Unfortunately, there are many cases where the corresponding alternate locations are grouped together rather than by atom type, i.e., first example. I cannot simply remove all lines containing a different alternate id because...well, there are several issues with standardization. Because I need variable length, I cannot use lookbehind, so I decided to use lookahead. The following is a regex that correctly matches without lookaround, but fails with the lookahead.

my $rx_altloc_groupByAlt = qr/ #(?= (^ATOM.{9}(.{3})(\w)\w{3}(.{6}).+$ [\r\n]) ((?:^.+$ [\r\n])*) #) (ATOM.{9}\2(?!\3).\w{3}\4.+$ [\r\n]) (?{ $altloc = $3; }) /xm; ... $file_contents =~ s/$rx_altloc_groupByAlt//g;

However, because it matches all the in between lines, it only matches once, not globally, hence the need for lookaround.
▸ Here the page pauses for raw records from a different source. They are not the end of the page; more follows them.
-- ==== Sys2Proof/Laws/Stage.lean ====
section
/-! SUPPORT. What the operations of Machine/Stage.lean leave alone: the command queue and the bytes of the bank arrays. -/

namespace Sys2Proof.Machine

@[simp] theorem moveCharged_held (s : State) (r : Request) : held (moveCharged s r) = held s := by
  unfold moveCharged
  repeat' first
    | (simp only [held_mk, notePart_held]; done)
    | (simp; done)
    | split
    | (refine (held_foldl (fun _ _ => ?_) _ _).trans ?_)
    | (refine held_snd (by assumption) ?_)
    | (refine held_fst (by assumption) ?_)
    | (refine held_thd (by assumption) ?_)
    | (simp +zetaDelta; done)
    | simp

@[simp] theorem enterStage3_held (s : State) (r : Request) : held (enterStage3 s r) = held s := by
  unfold enterStage3
  repeat' first
    | (simp only [held_mk, moveCharged_held, putReq_held, ctrEvent_held, incF_held, setF_held]; done)
    | (simp; done)
    | split
    | (refine (held_foldl (fun _ _ => ?_) _ _).trans ?_)
    | (refine held_snd (by assumption) ?_)
    | (refine held_fst (by assumption) ?_)
    | (refine held_thd (by assumption) ?_)
    | (simp +zetaDelta; done)
    | simp

@[simp] theorem issueNew_held (s : State) (r : Request) : held (issueNew s r) = held s := by
  simp only [issueNew, held_mk, enterStage3_held]

@[simp] theorem releaseTest_held (s : State) (r : Request) : keepsOpt s (releaseTest s r) := by
  unfold releaseTest
  extract_lets c take fine
  have ht : keepsOpt s take := by
    simp only [take]
    split <;> simp
  have hf : ∀ b, keepsOpt s (fine b) := by
    intro b
    simp only [fine]
    split
    · simp
    · split <;> simp [ht]
  clear_value take fine c
  split
  · simp
  · exact hf _
  · exact hf _
  · split
    · simp
    · split <;> simp [ht]

@[simp] theorem jnlRunning_held (s : State) (rid : Nat) : held (jnlRunning s rid) = held s := by
  unfold jnlRunning
  (repeat' split) <;> simp only [held_mk, jnlWrite_held]

@[simp] theorem releaseCoarse_held (n : Nat) (s : State) : held (releaseCoarse n s) = held s := by
  induction n generalizing s with
  | zero => rfl
  | succ k ih =>
    unfold releaseCoarse
    split
    · rw [ih, enterStage3_held]
    · rfl

@[simp] theorem startTask_held (s : State) (r : Request) : held (startTask s r) = held s := by
  unfold startTask
  split <;> simp only [held_mk, jnlRunning_held, putTask_held, putReq_held]

@[simp] theorem execIssueRelease_held (id : Nat) (s : State) : keepsHeld s (execIssueRelease id s) := by
  unfold execIssueRelease
  repeat' first
    | (simp; done)
    | (refine (releaseTest_held _ _ _ (by assumption)).trans ?_)
    | (rw [releaseTest_held _ _ _ (by assumption)])
    | split
    | (refine (held_foldl (fun _ _ => ?_) _ _).trans ?_)
    | (refine held_snd (by assumption) ?_)
    | (refine held_fst (by assumption) ?_)
    | (refine held_thd (by assumption) ?_)
    | (simp +zetaDelta; done)
    | simp

@[simp] theorem markPresented_held (s : State) : held (markPresented s) = held s := by
  simp only [markPresented, held_mk, apply_ite held, ite_self]

@[simp] theorem noteAged_held (s : State) (rid g wait : Nat) : held (noteAged s rid g wait) = held s := by
  unfold noteAged
  repeat' first
    | (simp only [held_mk, setF_held, ctrEvent_held]; done)
    | (simp; done)
    | split
    | (refine (held_foldl (fun _ _ => ?_) _ _).trans ?_)
    | (refine held_snd (by assumption) ?_)
    | (refine held_fst (by assumption) ?_)
    | (refine held_thd (by assumption) ?_)
    | (simp +zetaDelta; done)
    | simp

@[simp] theorem grantInput_held (s : State) (t i : Nat) (c : Cand) : held (grantInput s t i c) = held s := by
  unfold grantInput
  repeat' first
    | (simp only [held_mk]; done)
    | (simp; done)
    | split
    | (refine (held_foldl (fun _ _ => ?_) _ _).trans ?_)
    | (refine held_snd (by assumption) ?_)
    | (refine held_fst (by assumption) ?_)
    | (refine held_thd (by assumption) ?_)
    | (simp +zetaDelta; done)
    | simp

@[simp] theorem level1_held (t n : Nat) (cand : List Cand) (s : State) : held (level1 t n cand s) = held s := by
  induction n generalizing cand s with
  | zero => rfl
  | succ k ih =>
    unfold level1
    split
    · rw [ih, grantInput_held]
    · rfl

@[simp] theorem arbitrate_held (s : State) : held (arbitrate s) = held s := by
  unfold arbitrate
  repeat' first
    | (simp only [held_mk, markPresented_held, level1_held]; done)
    | (simp; done)
    | split
    | (refine (held_foldl (fun _ _ => ?_) _ _).trans ?_)
    | (refine held_snd (by assumption) ?_)
    | (refine held_fst (by assumption) ?_)
    | (refine held_thd (by assumption) ?_)
    | (simp +zetaDelta; done)
    | simp

@[simp] theorem passInput_held (s : State) (i : TInput) : held (passInput s i) = held s := by
  simp only [passInput, held_mk, apply_ite held, ite_self]

@[simp] theorem notePort_held (s : State) (r : Request) (g : Nat) : held (notePort s r g) = held s := by
  unfold notePort
  repeat' first
    | (simp only [held_mk]; done)
    | (simp; done)
    | split
    | (refine (held_foldl (fun _ _ => ?_) _ _).trans ?_)
    | (refine held_snd (by assumption) ?_)
    | (refine held_fst (by assumption) ?_)
    | (refine held_thd (by assumption) ?_)
    | (simp +zetaDelta; done)
    | simp

@[simp] theorem freeInputs_held (s : State) : held (freeInputs s) = held s := by
  unfold freeInputs
  repeat' first
    | (simp only [held_mk]; done)
    | (simp; done)
    | split
    | (refine (held_foldl (fun _ _ => ?_) _ _).trans ?_)
    | (refine held_snd (by assumption) ?_)
    | (refine held_fst (by assumption) ?_)
    | (refine held_thd (by assumption) ?_)
    | (simp +zetaDelta; done)
    | simp

@[simp] theorem countReturnWaits_held (s : State) (w : List TInput) : held (countReturnWaits s w) = held s := by
  unfold countReturnWaits
  repeat' first
    | (simp only [held_mk, ctrEvent_held]; done)
    | (simp; done)
    | split
    | (refine (held_foldl (fun _ _ => ?_) _ _).trans ?_)
    | (refine held_snd (by assumption) ?_)
    | (refine held_fst (by assumption) ?_)
    | (refine held_thd (by assumption) ?_)
    | (simp +zetaDelta; done)
    | simp

@[simp] theorem noteWaits_held (s : State) : held (noteWaits s) = held s := by
  unfold noteWaits
  repeat' first
    | (simp only [held_mk, noteAged_held, countReturnWaits_held, setF_held]; done)
    | (simp; done)
    | split
    | (refine (held_foldl (fun _ _ => ?_) _ _).trans ?_)
    | (refine held_snd (by assumption) ?_)
    | (refine held_fst (by assumption) ?_)
    | (refine held_thd (by assumption) ?_)
    | (simp +zetaDelta; done)
    | simp

@[simp] theorem narrowP4_held (s : State) (r : Request) (p4 : List (Nat × BitVec 64)) : held (narrowP4 s r p4).2 =
    held s := by
  unfold narrowP4
  refine (held_foldl_snd (fun p x => ?_) _ _).trans rfl
  (try dsimp only)
  repeat' first
    | rfl
    | (simp; done)
    | split
    | (simp +zetaDelta; done)

@[simp] theorem convertWrite_held (s : State) (r : Request) (pd : List (Nat × BitVec 64)) : held (convertWrite s r
    pd).2 = held s := by
  unfold convertWrite
  split <;> simp only [held_mk, narrowP4_held, noteXf_held, energyEvt_held, ctrEvent_held]

@[simp] theorem passStage3_held (s : State) (r : Request) (p4 : List (Nat × BitVec 64)) : held (passStage3 s r p4) =
    held s := by
  simp only [passStage3, held_mk, convertWrite_held, jnlRunning_held, putReq_held, setF_held, arbitrate_held,
    apply_ite held, ite_self]

@[simp] theorem execScoreboardPass_held (p : Passing) (s : State) : keepsHeld s (execScoreboardPass p s) := by
  unfold execScoreboardPass
  (repeat' split) <;> simp only [held_mk, setF_held, passStage3_held, keepsHeld_next]

end Sys2Proof.Machine
end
Sorry for the lengthy explanation. I'd appreciate any help / love to discuss possible options. Thanks!!

Replies are listed 'Best First'.
Re: Distant Global Regex Challenge
by SuicideJunkie (Vicar) on Mar 13, 2012 at 21:20 UTC

    What if you spin through the file once up front, making a hash. Keys are the important data. Values are an array of line numbers where that data was found.

    Filter out all the hash entries with a single line number, and you'll be left with the duplicates. Take all those line numbers, and sort.

    Second pass through, you can use the list of line numbers to drop the duplicates.

      Right -- good solution. Like I said, there are easier ways to do it, but I'm curious if there is a way to do it with a single, one pass, global regex.

      (I've actually implemented something similar to what you suggested just for the time being. At each line, I check for an existing altloc-atom name combo. If it exists, I skip the line, otherwise I update the hash with the new info. This gives me a single pass, though without the elegance of a regex)

      Thanks!

Re: Distant Global Regex Challenge
by muppetjones (Novice) on Mar 13, 2012 at 17:38 UTC
    Oops, thought I was logged on -- I posted this. Sorry.